### Supplied information
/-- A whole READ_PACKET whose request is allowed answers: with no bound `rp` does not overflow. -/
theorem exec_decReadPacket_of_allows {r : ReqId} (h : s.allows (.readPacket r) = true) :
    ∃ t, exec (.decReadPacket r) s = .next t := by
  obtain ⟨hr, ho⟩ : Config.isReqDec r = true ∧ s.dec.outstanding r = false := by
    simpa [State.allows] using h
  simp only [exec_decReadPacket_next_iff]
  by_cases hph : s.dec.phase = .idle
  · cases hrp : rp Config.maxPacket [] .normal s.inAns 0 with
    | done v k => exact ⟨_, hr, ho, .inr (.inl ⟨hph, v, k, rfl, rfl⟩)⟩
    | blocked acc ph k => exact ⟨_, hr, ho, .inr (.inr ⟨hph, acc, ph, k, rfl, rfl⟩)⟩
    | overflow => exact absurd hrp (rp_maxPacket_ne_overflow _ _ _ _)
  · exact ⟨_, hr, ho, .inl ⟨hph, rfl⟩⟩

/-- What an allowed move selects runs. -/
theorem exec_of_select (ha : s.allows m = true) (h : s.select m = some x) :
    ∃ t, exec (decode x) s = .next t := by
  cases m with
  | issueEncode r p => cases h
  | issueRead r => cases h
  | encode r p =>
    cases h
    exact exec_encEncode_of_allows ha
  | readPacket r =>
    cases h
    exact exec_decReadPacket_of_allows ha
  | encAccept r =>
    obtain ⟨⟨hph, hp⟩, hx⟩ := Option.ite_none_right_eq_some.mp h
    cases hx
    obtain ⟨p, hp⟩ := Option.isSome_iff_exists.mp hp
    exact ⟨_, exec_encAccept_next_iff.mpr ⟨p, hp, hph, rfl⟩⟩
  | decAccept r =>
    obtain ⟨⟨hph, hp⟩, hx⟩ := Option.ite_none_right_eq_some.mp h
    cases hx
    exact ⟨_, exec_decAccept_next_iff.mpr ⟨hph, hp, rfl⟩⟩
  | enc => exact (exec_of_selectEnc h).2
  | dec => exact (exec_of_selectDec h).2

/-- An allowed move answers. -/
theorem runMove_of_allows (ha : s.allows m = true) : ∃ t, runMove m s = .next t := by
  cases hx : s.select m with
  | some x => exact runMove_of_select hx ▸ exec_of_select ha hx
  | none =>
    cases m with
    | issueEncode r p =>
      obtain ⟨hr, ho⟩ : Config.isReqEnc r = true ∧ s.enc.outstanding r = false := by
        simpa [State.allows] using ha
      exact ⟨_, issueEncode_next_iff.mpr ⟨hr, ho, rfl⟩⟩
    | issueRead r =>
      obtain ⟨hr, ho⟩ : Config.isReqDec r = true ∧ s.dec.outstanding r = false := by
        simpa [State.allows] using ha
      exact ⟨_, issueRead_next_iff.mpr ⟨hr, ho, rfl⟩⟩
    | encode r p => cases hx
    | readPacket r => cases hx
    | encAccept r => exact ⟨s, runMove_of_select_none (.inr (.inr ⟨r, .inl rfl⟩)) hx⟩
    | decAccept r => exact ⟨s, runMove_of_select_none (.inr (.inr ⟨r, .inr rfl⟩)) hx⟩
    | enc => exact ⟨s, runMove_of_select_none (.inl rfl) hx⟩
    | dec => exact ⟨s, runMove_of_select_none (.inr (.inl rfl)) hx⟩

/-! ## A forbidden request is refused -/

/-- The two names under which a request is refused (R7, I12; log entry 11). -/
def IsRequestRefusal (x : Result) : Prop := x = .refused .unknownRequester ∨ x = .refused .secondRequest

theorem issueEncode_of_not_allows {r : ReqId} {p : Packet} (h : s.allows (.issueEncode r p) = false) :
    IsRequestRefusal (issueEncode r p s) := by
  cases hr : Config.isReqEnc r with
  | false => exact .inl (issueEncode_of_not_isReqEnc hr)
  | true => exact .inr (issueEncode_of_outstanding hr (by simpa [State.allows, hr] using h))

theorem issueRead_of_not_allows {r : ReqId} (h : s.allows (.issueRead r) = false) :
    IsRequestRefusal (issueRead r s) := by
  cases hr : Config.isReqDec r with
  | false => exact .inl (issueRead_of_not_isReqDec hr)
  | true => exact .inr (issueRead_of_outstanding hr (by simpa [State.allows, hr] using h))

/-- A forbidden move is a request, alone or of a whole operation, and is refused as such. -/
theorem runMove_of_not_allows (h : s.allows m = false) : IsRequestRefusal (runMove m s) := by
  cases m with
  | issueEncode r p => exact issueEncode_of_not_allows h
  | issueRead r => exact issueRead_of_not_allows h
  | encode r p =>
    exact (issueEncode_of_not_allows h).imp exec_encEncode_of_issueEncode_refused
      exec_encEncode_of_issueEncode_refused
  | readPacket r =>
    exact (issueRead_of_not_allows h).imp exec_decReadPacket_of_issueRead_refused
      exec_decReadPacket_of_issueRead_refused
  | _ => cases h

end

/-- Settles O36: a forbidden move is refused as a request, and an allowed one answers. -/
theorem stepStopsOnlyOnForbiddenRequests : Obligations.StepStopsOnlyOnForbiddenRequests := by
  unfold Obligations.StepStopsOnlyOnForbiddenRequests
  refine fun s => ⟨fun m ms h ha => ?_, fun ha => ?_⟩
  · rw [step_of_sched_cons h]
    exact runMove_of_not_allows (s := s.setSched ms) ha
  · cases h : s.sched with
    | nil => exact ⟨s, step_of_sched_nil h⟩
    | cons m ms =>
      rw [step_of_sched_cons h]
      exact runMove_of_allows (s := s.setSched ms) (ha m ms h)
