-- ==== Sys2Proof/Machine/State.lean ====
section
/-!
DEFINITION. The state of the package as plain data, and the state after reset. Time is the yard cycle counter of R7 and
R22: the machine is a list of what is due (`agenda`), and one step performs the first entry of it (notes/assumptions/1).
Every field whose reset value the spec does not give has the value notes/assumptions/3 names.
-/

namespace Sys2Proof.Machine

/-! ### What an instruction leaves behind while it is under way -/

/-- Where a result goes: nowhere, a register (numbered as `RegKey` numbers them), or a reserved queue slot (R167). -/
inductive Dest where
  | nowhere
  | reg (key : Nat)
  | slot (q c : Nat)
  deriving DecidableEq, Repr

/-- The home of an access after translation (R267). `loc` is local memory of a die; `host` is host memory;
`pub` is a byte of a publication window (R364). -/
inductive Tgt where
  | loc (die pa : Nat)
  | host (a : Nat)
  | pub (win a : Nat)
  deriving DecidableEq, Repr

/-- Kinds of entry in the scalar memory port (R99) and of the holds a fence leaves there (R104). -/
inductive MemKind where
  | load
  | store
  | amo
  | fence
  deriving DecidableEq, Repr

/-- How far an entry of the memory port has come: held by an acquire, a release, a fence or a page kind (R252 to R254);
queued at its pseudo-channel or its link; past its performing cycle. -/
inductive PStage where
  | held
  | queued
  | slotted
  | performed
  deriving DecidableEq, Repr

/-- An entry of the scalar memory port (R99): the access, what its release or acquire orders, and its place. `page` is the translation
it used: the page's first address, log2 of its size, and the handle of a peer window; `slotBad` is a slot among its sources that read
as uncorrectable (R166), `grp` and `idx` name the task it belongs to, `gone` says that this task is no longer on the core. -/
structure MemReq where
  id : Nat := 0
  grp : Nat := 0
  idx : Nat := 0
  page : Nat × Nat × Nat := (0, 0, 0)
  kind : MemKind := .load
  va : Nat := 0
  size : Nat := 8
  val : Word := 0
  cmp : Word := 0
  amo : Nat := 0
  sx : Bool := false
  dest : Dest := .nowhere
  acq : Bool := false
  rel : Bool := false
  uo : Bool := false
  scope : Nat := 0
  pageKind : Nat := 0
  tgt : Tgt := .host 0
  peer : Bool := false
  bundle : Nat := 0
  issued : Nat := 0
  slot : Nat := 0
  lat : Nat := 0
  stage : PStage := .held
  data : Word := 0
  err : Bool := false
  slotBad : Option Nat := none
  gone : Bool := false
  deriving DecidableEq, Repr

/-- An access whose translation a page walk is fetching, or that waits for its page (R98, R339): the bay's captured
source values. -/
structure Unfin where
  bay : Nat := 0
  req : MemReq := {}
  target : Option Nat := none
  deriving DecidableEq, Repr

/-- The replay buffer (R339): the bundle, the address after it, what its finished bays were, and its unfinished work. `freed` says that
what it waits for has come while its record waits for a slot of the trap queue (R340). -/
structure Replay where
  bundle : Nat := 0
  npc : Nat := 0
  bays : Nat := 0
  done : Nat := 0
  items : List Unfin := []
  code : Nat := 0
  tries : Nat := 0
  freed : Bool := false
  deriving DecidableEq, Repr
######
Work item
The reply should consist only of the line containing "uo : Bool := false" and all lines after it in the listing above, reproduced exactly.

Solution for this problem
  uo : Bool := false
  scope : Nat := 0
  pageKind : Nat := 0
  tgt : Tgt := .host 0
  peer : Bool := false
  bundle : Nat := 0
  issued : Nat := 0
  slot : Nat := 0
  lat : Nat := 0
  stage : PStage := .held
  data : Word := 0
  err : Bool := false
  slotBad : Option Nat := none
  gone : Bool := false
  deriving DecidableEq, Repr

/-- An access whose translation a page walk is fetching, or that waits for its page (R98, R339): the bay's captured
source values. -/
structure Unfin where
  bay : Nat := 0
  req : MemReq := {}
  target : Option Nat := none
  deriving DecidableEq, Repr

/-- The replay buffer (R339): the bundle, the address after it, what its finished bays were, and its unfinished work. `freed` says that
what it waits for has come while its record waits for a slot of the trap queue (R340). -/
structure Replay where
  bundle : Nat := 0
  npc : Nat := 0
  bays : Nat := 0
  done : Nat := 0
  items : List Unfin := []
  code : Nat := 0
  tries : Nat := 0
  freed : Bool := false
  deriving DecidableEq, Repr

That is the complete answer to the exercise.